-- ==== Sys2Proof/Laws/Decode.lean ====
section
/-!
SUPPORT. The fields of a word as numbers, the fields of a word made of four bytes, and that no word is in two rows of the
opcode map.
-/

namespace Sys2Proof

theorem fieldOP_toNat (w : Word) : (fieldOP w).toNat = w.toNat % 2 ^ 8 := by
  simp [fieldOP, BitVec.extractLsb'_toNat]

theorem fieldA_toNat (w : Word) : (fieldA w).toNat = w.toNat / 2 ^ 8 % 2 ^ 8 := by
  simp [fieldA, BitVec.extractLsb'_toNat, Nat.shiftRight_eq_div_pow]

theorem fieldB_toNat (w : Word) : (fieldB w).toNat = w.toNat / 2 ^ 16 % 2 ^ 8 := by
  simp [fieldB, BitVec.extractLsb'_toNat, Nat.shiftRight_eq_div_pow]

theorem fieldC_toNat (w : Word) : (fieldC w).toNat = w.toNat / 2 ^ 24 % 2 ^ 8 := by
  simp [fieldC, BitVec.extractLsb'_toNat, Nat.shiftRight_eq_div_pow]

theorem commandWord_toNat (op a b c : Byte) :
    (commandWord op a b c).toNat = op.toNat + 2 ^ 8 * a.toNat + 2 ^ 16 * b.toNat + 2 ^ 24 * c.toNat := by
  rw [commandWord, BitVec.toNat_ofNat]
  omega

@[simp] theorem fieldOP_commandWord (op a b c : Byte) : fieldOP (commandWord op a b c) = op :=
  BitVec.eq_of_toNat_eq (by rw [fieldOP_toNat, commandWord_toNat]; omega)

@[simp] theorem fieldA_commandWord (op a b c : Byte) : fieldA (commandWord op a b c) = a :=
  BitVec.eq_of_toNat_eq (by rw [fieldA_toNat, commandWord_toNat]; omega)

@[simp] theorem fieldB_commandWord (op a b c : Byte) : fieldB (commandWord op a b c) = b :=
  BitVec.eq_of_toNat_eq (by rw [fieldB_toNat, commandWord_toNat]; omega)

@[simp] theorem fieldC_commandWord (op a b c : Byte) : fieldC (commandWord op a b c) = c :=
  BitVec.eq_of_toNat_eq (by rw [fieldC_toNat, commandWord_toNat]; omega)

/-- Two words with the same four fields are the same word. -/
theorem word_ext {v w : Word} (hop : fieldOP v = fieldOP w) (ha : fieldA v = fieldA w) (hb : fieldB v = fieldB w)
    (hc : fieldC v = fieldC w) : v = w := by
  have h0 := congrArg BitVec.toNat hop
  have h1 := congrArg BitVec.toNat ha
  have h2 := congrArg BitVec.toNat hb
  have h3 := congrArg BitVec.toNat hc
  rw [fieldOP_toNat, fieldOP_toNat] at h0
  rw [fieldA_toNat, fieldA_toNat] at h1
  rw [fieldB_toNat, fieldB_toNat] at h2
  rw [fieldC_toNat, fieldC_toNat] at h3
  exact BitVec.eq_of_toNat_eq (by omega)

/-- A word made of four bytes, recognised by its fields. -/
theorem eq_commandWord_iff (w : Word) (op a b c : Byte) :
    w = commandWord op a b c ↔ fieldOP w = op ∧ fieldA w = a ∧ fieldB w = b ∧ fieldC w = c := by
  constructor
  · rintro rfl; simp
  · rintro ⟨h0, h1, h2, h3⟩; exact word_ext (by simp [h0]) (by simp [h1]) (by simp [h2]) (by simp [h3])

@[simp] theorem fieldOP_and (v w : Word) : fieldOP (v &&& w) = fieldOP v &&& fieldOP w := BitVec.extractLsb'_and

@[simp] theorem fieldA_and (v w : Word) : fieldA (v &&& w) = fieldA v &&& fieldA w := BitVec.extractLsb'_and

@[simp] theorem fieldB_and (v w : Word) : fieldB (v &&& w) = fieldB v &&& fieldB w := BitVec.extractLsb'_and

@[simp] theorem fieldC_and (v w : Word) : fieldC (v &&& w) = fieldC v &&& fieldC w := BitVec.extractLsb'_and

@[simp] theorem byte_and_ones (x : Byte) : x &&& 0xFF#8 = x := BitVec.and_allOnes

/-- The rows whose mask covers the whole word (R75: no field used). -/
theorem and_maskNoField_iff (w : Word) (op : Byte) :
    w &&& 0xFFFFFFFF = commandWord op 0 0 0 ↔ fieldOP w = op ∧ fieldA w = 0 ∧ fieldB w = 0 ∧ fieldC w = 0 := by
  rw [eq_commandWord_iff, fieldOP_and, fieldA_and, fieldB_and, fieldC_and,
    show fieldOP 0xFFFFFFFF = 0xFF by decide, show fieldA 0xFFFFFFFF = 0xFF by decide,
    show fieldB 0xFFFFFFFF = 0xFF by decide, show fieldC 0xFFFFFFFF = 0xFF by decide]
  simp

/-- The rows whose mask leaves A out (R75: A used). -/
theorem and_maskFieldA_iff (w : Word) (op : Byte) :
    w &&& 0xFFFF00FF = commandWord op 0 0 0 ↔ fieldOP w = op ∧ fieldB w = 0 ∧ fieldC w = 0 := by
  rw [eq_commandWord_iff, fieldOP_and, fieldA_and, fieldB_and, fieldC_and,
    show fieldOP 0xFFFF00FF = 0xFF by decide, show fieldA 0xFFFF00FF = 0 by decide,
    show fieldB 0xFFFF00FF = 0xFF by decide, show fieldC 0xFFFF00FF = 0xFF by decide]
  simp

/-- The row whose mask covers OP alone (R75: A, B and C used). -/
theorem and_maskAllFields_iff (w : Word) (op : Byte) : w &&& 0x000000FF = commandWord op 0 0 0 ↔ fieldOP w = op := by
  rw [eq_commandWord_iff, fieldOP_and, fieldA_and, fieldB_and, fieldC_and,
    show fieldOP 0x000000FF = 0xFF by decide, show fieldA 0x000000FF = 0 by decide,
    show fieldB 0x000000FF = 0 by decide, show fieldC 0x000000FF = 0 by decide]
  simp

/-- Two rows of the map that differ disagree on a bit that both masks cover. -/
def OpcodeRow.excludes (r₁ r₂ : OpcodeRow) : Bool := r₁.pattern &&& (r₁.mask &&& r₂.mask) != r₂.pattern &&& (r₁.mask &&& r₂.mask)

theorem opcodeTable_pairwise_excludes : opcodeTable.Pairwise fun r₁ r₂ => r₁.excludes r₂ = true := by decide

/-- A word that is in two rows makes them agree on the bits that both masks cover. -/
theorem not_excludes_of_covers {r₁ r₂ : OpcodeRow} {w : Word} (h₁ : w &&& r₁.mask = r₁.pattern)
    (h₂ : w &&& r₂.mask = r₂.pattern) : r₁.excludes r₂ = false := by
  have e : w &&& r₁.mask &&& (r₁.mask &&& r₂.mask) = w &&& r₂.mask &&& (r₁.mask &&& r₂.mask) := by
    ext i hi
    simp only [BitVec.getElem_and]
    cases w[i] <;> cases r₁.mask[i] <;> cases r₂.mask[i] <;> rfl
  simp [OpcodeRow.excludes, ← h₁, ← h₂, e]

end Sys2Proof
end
■ ■ ■ ■ ■ ■ ■
■ WHAT IS REQUIRED
The material must be written out again in full and without changes.

■ WRITTEN RESPONSE
-- ==== Sys2Proof/Laws/Decode.lean ====
section
/-!
SUPPORT. The fields of a word as numbers, the fields of a word made of four bytes, and that no word is in two rows of the
opcode map.
-/

namespace Sys2Proof

theorem fieldOP_toNat (w : Word) : (fieldOP w).toNat = w.toNat % 2 ^ 8 := by
  simp [fieldOP, BitVec.extractLsb'_toNat]

theorem fieldA_toNat (w : Word) : (fieldA w).toNat = w.toNat / 2 ^ 8 % 2 ^ 8 := by
  simp [fieldA, BitVec.extractLsb'_toNat, Nat.shiftRight_eq_div_pow]

theorem fieldB_toNat (w : Word) : (fieldB w).toNat = w.toNat / 2 ^ 16 % 2 ^ 8 := by
  simp [fieldB, BitVec.extractLsb'_toNat, Nat.shiftRight_eq_div_pow]

theorem fieldC_toNat (w : Word) : (fieldC w).toNat = w.toNat / 2 ^ 24 % 2 ^ 8 := by
  simp [fieldC, BitVec.extractLsb'_toNat, Nat.shiftRight_eq_div_pow]

theorem commandWord_toNat (op a b c : Byte) :
    (commandWord op a b c).toNat = op.toNat + 2 ^ 8 * a.toNat + 2 ^ 16 * b.toNat + 2 ^ 24 * c.toNat := by
  rw [commandWord, BitVec.toNat_ofNat]
  omega

@[simp] theorem fieldOP_commandWord (op a b c : Byte) : fieldOP (commandWord op a b c) = op :=
  BitVec.eq_of_toNat_eq (by rw [fieldOP_toNat, commandWord_toNat]; omega)

@[simp] theorem fieldA_commandWord (op a b c : Byte) : fieldA (commandWord op a b c) = a :=
  BitVec.eq_of_toNat_eq (by rw [fieldA_toNat, commandWord_toNat]; omega)

@[simp] theorem fieldB_commandWord (op a b c : Byte) : fieldB (commandWord op a b c) = b :=
  BitVec.eq_of_toNat_eq (by rw [fieldB_toNat, commandWord_toNat]; omega)

@[simp] theorem fieldC_commandWord (op a b c : Byte) : fieldC (commandWord op a b c) = c :=
  BitVec.eq_of_toNat_eq (by rw [fieldC_toNat, commandWord_toNat]; omega)

/-- Two words with the same four fields are the same word. -/
theorem word_ext {v w : Word} (hop : fieldOP v = fieldOP w) (ha : fieldA v = fieldA w) (hb : fieldB v = fieldB w)
    (hc : fieldC v = fieldC w) : v = w := by
  have h0 := congrArg BitVec.toNat hop
  have h1 := congrArg BitVec.toNat ha
  have h2 := congrArg BitVec.toNat hb
  have h3 := congrArg BitVec.toNat hc
  rw [fieldOP_toNat, fieldOP_toNat] at h0
  rw [fieldA_toNat, fieldA_toNat] at h1
  rw [fieldB_toNat, fieldB_toNat] at h2
  rw [fieldC_toNat, fieldC_toNat] at h3
  exact BitVec.eq_of_toNat_eq (by omega)

/-- A word made of four bytes, recognised by its fields. -/
theorem eq_commandWord_iff (w : Word) (op a b c : Byte) :
    w = commandWord op a b c ↔ fieldOP w = op ∧ fieldA w = a ∧ fieldB w = b ∧ fieldC w = c := by
  constructor
  · rintro rfl; simp
  · rintro ⟨h0, h1, h2, h3⟩; exact word_ext (by simp [h0]) (by simp [h1]) (by simp [h2]) (by simp [h3])

@[simp] theorem fieldOP_and (v w : Word) : fieldOP (v &&& w) = fieldOP v &&& fieldOP w := BitVec.extractLsb'_and

@[simp] theorem fieldA_and (v w : Word) : fieldA (v &&& w) = fieldA v &&& fieldA w := BitVec.extractLsb'_and

@[simp] theorem fieldB_and (v w : Word) : fieldB (v &&& w) = fieldB v &&& fieldB w := BitVec.extractLsb'_and

@[simp] theorem fieldC_and (v w : Word) : fieldC (v &&& w) = fieldC v &&& fieldC w := BitVec.extractLsb'_and

@[simp] theorem byte_and_ones (x : Byte) : x &&& 0xFF#8 = x := BitVec.and_allOnes

/-- The rows whose mask covers the whole word (R75: no field used). -/
theorem and_maskNoField_iff (w : Word) (op : Byte) :
    w &&& 0xFFFFFFFF = commandWord op 0 0 0 ↔ fieldOP w = op ∧ fieldA w = 0 ∧ fieldB w = 0 ∧ fieldC w = 0 := by
  rw [eq_commandWord_iff, fieldOP_and, fieldA_and, fieldB_and, fieldC_and,
    show fieldOP 0xFFFFFFFF = 0xFF by decide, show fieldA 0xFFFFFFFF = 0xFF by decide,
    show fieldB 0xFFFFFFFF = 0xFF by decide, show fieldC 0xFFFFFFFF = 0xFF by decide]
  simp

/-- The rows whose mask leaves A out (R75: A used). -/
theorem and_maskFieldA_iff (w : Word) (op : Byte) :
    w &&& 0xFFFF00FF = commandWord op 0 0 0 ↔ fieldOP w = op ∧ fieldB w = 0 ∧ fieldC w = 0 := by
  rw [eq_commandWord_iff, fieldOP_and, fieldA_and, fieldB_and, fieldC_and,
    show fieldOP 0xFFFF00FF = 0xFF by decide, show fieldA 0xFFFF00FF = 0 by decide,
    show fieldB 0xFFFF00FF = 0xFF by decide, show fieldC 0xFFFF00FF = 0xFF by decide]
  simp

/-- The row whose mask covers OP alone (R75: A, B and C used). -/
theorem and_maskAllFields_iff (w : Word) (op : Byte) : w &&& 0x000000FF = commandWord op 0 0 0 ↔ fieldOP w = op := by
  rw [eq_commandWord_iff, fieldOP_and, fieldA_and, fieldB_and, fieldC_and,
    show fieldOP 0x000000FF = 0xFF by decide, show fieldA 0x000000FF = 0 by decide,
    show fieldB 0x000000FF = 0 by decide, show fieldC 0x000000FF = 0 by decide]
  simp

/-- Two rows of the map that differ disagree on a bit that both masks cover. -/
def OpcodeRow.excludes (r₁ r₂ : OpcodeRow) : Bool := r₁.pattern &&& (r₁.mask &&& r₂.mask) != r₂.pattern &&& (r₁.mask &&& r₂.mask)

theorem opcodeTable_pairwise_excludes : opcodeTable.Pairwise fun r₁ r₂ => r₁.excludes r₂ = true := by decide

/-- A word that is in two rows makes them agree on the bits that both masks cover. -/
theorem not_excludes_of_covers {r₁ r₂ : OpcodeRow} {w : Word} (h₁ : w &&& r₁.mask = r₁.pattern)
    (h₂ : w &&& r₂.mask = r₂.pattern) : r₁.excludes r₂ = false := by
  have e : w &&& r₁.mask &&& (r₁.mask &&& r₂.mask) = w &&& r₂.mask &&& (r₁.mask &&& r₂.mask) := by
    ext i hi
    simp only [BitVec.getElem_and]
    cases w[i] <;> cases r₁.mask[i] <;> cases r₂.mask[i] <;> rfl
  simp [OpcodeRow.excludes, ← h₁, ← h₂, e]

end Sys2Proof
end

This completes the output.